US authorities arrested Marissa when she arrived in Las Vegas, Nevada, on Jan. 15, 2012.
According to the account supplied by the Lapid camp, she entered the United States in November 2011 carrying $50,000, in violation of US travel regulations. She was held but was released on bail, and managed to leave the country before a US court could detain her to stand trial for the offense.
US laws allow foreigners to carry up to $10,000 in cash. Foreigners must declare the money they are carrying beyond that amount, which Marissa failed to do.
Based on Friday’s currency exchange rates, Marissa had P2.1 million with her when she was arrested.
Lapid said his wife was not aware that the case against her had prospered until she flew back to Las Vegas on Jan. 15.
“I’m sad. She had no intention to lie to authorities. She was just nervous,” he said.
Lapid said reports that he and his wife often traveled to Las Vegas to socialize or gamble were “untrue.”
“We stay with a friend, Edgar Balagtas, or with my mother (whenever we go to the United States),” he said.
Lapid said he had not been able to speak with Marissa by phone for days now because her American lawyer, Eliot Krieger, had told her not to take calls.
He said that they did talk on Jan. 15 and that she had mumbled, “Sorry Jo.” (Jo is their term of endearment.)
The senator also said he had asked the Department of Foreign Affairs to extend assistance to his wife the way it did to Filipinos in distress overseas.
He said their youngest son, Maynard, 27 and an American citizen, had been assisting his mother. (They have four children, including Mark Lapid, who served as governor of Pampanga and now heads the Tourism Infrastructure and Enterprise Zone Authority of the Department of Tourism.)
According to employees, Marissa Lapid owns and runs MTL Enterprises, which includes Walmart Construction Supply, Maynards’ Agri Farm Supply, Barstow Minimart, Generics Pharmacy and Porac Ice Plant.
Except for the grocery, these businesses occupy a row of stalls in a one-story building beside the district hospital in Barangay Babo Sacan in Porac.
When the Inquirer asked an employee who owned a Sea Oil fuel station in Barangay Sta. Cruz, he said: “It’s by Sen,” apparently referring to the senator.
Some 20 meters from the municipal hall is Marissa Hall, which the senator’s wife rents out for private or public functions.
The Porac Foundation Inc. (PFI) has sued Marissa for buying the 5,435-square-meter property from a couple who allegedly produced two fake titles for it. Fr. Resty Lumanlan, PFI chair and founder, said the property was part of donations to the foundation.

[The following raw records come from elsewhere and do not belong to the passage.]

/-- R158: the functions, numbered EXP2, LOG2, EXP, LOG, TANH, SIGMOID, ERF, SIN, COS: the edge results and exact points the
table fixes, and elsewhere the part's own bits while they lie within the table's bound, the nearest FP32 value otherwise (assumption 10); an
F16 view rounds that value once more. -/
def fvTrans (op : Nat) (f : VSlot) (w : Nat) (a : FV) : FR :=
  let m := viewFmt f
  let (a', fa) := a.fastIn
  let put := fun (neg : Bool) (v : Dy) (fl : Nat) => (⟨(m.packFast .rne neg v).w, fl ||| fa⟩ : FR)
  let nan : FR := ⟨m.cnan, Flag.nan ||| fa⟩
  let free := fun (x : Dy) =>
    let r := transValue op x
    let c := (Config.transcendental op (BitVec.ofNat 32 w)).toNat
    let v := if transOk op r c then FFmt.f32.decode c else FFmt.f32.decode (FFmt.f32.packFast .rne r.isNeg r).w
    (match v with
     | .num s v sub =>
       if sub || v.isZero then ⟨m.signBit s, Flag.flushOut ||| fa⟩ else let r := m.packFast .rne s v; ⟨r.w, r.fl ||| fa⟩
     | .inf s => ⟨m.inf s, Flag.ovf ||| fa⟩
     | .nan _ => nan : FR)
  match a' with
  | .num s x _ =>
    let neg1 := fun (b : Bool) => put b ⟨if b then -1 else 1, 0⟩ 0
    match op with
    | 0 =>
      if x.geRat 128 1 then ⟨m.inf false, Flag.ovf ||| fa⟩
      else if x.lt ⟨-126, 0⟩ then ⟨0, Flag.flushOut ||| fa⟩
      else (match x.int? with
        | some n => let r := m.packFast .rne false ⟨1, n⟩; ⟨r.w, r.fl ||| fa⟩
        | none => free x)
    | 2 =>
      if x.geRat 8872284 100000 then ⟨m.inf false, Flag.ovf ||| fa⟩
      else if ! x.geRat (-8733655) 100000 then ⟨0, Flag.flushOut ||| fa⟩
      else if x.isZero then put false ⟨1, 0⟩ 0 else free x
    | 1 | 3 =>
      if x.isZero then ⟨m.inf true, Flag.ovf ||| fa⟩
      else if s then nan
      else if op = 1 ∧ x.m.natAbs = 2 ^ Nat.log2 x.m.natAbs then put (decide (x.top < 0)) ⟨x.top, 0⟩ 0
      else if x.eqv ⟨1, 0⟩ then ⟨0, fa⟩ else free x
    | 4 =>
      if x.abs.geRat 91 10 then neg1 s else if x.isZero then ⟨m.signBit s, fa⟩ else free x
    | 5 =>
      if x.geRat 1733 100 then put false ⟨1, 0⟩ 0
      else if ! x.geRat (-8733) 100 then ⟨0, Flag.flushOut ||| fa⟩
      else if x.isZero then put false ⟨1, -1⟩ 0 else free x
    | 6 =>
      if x.abs.geRat 4 1 then neg1 s else if x.isZero then ⟨m.signBit s, fa⟩ else free x
    | 7 =>
      if Dy.lt ⟨1, 16⟩ x.abs then nan else if x.isZero then ⟨m.signBit s, fa⟩ else free x
    | _ =>
      if Dy.lt ⟨1, 16⟩ x.abs then nan else if x.isZero then put false ⟨1, 0⟩ 0 else free x
  | _ => nan

def vTransOp (op u : Nat) (f : VSlot) (d : Dev) : VOut :=
  d.floatOp u f fun i => fvTrans op f (d.wordA u f i) (fElem f.view.toNat (d.srcA u f) i)

/-! ## CV class (R94, R157, R164 to R168) -/

/-- R94, R162: FP32 to FP16. -/
def fvToHalf (strict : Bool) (r : Rnd) (a : FV) : FR :=
  if strict then
    (match a with
     | .nan q => ⟨FFmt.f16.cnan, Flag.nan ||| (if q then Flag.iv else 0)⟩
     | .inf z => ⟨FFmt.f16.inf z, 0⟩
     | .num z v _ => FFmt.f16.packStrict z v)
  else
    match a.fastIn with
    | (.num z v _, fa) => let x := FFmt.f16.packCvt r z v; ⟨x.w, x.fl ||| fa⟩
    | _ => ⟨FFmt.f16.cnan, Flag.nan⟩

/-- R94, R162: FP16 to FP32, which is exact. -/
def fvFromHalf (strict : Bool) (a : FV) : FR :=
  match if strict then (a, 0) else a.fastIn with
  | (.num z v _, fa) => ⟨(FFmt.f32.packStrict z v).w, fa⟩
  | (.inf z, _) => if strict then ⟨FFmt.f32.inf z, 0⟩ else ⟨FFmt.f32.cnan, Flag.nan⟩
  | (.nan q, _) => ⟨FFmt.f32.cnan, Flag.nan ||| (if strict ∧ q then Flag.iv else 0)⟩

/-- CVT.F16F32: FP32 A to the F16 half that VIEW names. -/
def vToF16 (u : Nat) (f : VSlot) (d : Dev) : VOut :=
  d.floatOp u f fun i => fvToHalf (f.attr.toNat == 1) (d.vRnd u f i) (FFmt.f32.decode (vElem 32 (d.srcA u f) i))

/-- An operation that writes 64 32-bit elements, whatever the view. -/
def Dev.wideOp (d : Dev) (u : Nat) (f : VSlot) (op : Nat → FR) : VOut :=
  { ws := [d.write32 u f (fun i => (op i).w)]
    fl := (List.range 64).foldl (fun a i => if d.act64 u f i then a ||| (op i).fl else a) 0 }

/-- CVT.F32F16: the F16 half of A that VIEW names, to FP32. -/
def vFromF16 (u : Nat) (f : VSlot) (d : Dev) : VOut :=
  d.wideOp u f fun i => fvFromHalf (f.attr.toNat == 1) (fElem f.view.toNat (d.srcA u f) i)

/-- R157: FP32 to I32 to nearest, saturated; a NaN or an infinity gives 0. -/
def fvToInt (a : FV) : FR :=
  match a.fastIn with
  | (.num _ v _, fa) =>
    let q := Rnd.rne.grid v 0
    if v.m < 0 then (if 2 ^ 31 < q then ⟨2 ^ 31, Flag.sat ||| fa⟩ else ⟨wrapI 32 (-(q : Int)), fa⟩)
    else if 2 ^ 31 ≤ q then ⟨2 ^ 31 - 1, Flag.sat ||| fa⟩ else ⟨q, fa⟩
  | _ => ⟨0, Flag.nan⟩

def vToInt (u : Nat) (f : VSlot) (d : Dev) : VOut :=
  d.wideOp u f fun i => fvToInt (FFmt.f32.decode (vElem 32 (d.srcA u f) i))

/-- I32 to FP32 to nearest. -/
def vFromInt (u : Nat) (f : VSlot) (d : Dev) : VOut :=
  { ws := [d.write32 u f (fun i => (FFmt.f32.packFast .rne false ⟨sInt 32 (vElem 32 (d.srcA u f) i), 0⟩).w)] }

/-- R164: the elements of block `b` of a conversion, inactive ones as +0, with the input treatment of R81. -/
def Dev.tobElems (d : Dev) (u : Nat) (f : VSlot) (b : Nat) : List FV :=
  (List.range 32).map fun i =>
    if d.act64 u f (32 * b + i) then (fElem f.view.toNat (d.srcA u f) (32 * b + i)).fastIn.1 else FV.zero

/-- R81: the input flags of block `b`: a subnormal sets FLUSH_IN. -/
def Dev.tobInFlags (d : Dev) (u : Nat) (f : VSlot) (b : Nat) : Nat :=
  (List.range 32).foldl (fun a i =>
    if d.act64 u f (32 * b + i) then a ||| ((fElem f.view.toNat (d.srcA u f) (32 * b + i)).fastIn.2 &&& Flag.flushIn) else a) 0

/-- R164, R165: block `b` of CVT.TOB. A block with no active element is the zero block. -/
def Dev.tobBlock (d : Dev) (u : Nat) (f : VSlot) (b : Nat) : BlockOut :=
  let w := biWidth (opxFmt f)
  let old := vElem 16 (d.vreg u f.vb.toNat) (2 * opxP f + b)
  if (List.range 32).all fun i => ! d.act64 u f (32 * b + i) then ⟨0, (List.range 32).map fun _ => 0, 0, 0, false, false, 0⟩
  else toBlock w (d.tobElems u f b) (if opxSupplied f then some old else none) (opxSS f)
    ((List.range 32).map fun i => d.vRnd u f (32 * b + i))

/-- R167: the reports of a block added to CSTAT_n, saturating. -/
def Dev.addStat (d : Dev) (fs : Field × Field × Field × Field) (inst n : Nat) (b : BlockOut) : Dev :=
  (((d.bump fs.1 inst b.sat n).bump fs.2.1 inst b.crush n).bump fs.2.2.1 inst (ofB b.allZero) n).bump fs.2.2.2 inst (ofB b.allSat) n

def vectorStat : Field × Field × Field × Field :=
  (Reg.VECTOR_CSTAT_SAT, Reg.VECTOR_CSTAT_CRUSH, Reg.VECTOR_CSTAT_ALL_ZERO, Reg.VECTOR_CSTAT_ALL_SAT)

Another source said Marissa recently bought two lots in Porac from the David and Cuyugan families worth P20 million.
The Porac treasurer declined the request for information on business permits issued in the name of Marissa Lapid or her relatives.
Research conducted by the Inquirer in 2005 showed that of the family’s 17 vehicles that year, 14 were in Marissa’s name.
Lapid declared a net worth of P10.1 million in 2004, his first year in the Senate. Seven properties titled to him were estimated at P256 million, excluding a house in San Diego, California.
Many of the family’s properties in the Philippines were allegedly not declared in Lapid’s statements of assets and liabilities and net worth (SALN) in 1995-2004, when he was Pampanga governor.
What were allegedly not declared in the 2003 SALN when his net worth was P10.1 million were a hilltop mansion in Porac and the three-story Mar-Man Building on Scout Borromeo Street in Quezon City.
Securities and Exchange Commission (SEC) documents show that Lapid is a co-owner of Classic Films International and Mar-Man Farms Corp. None of these reported big profits.
The film company reported losing P5.49 million in 1996. Mar-Man, registered in 1993, has not filed financial statements in the SEC. The Lito Lapid College Foundation, set up in 1992, reported a net loss of P1.2 million in 1998.
Marissa Lapid’s Thousand Islands International, registered in 1997, had a paid-up capital of only P137,000, and GM Concrete Products Manufacturing and Trading Co., co-owned by Lapid, P1.8 million.
Not born wealthy
In his campaign for a seat in the Senate in 2004, Lapid reported spending P64.9 million from contributions.
Neither husband nor wife was born wealthy, according to Inquirer sources. Neither went to college after graduating from high school.
They married when he was still a movie stuntman. She is known in Porac as having stuck with him despite his affairs with some of his leading ladies in action movies.
Former Gov. Eddie Panlilio has sued Lapid, his son Mark and three other Pampanga officials for plunder, accusing them of enriching themselves using the province’s quarry funds.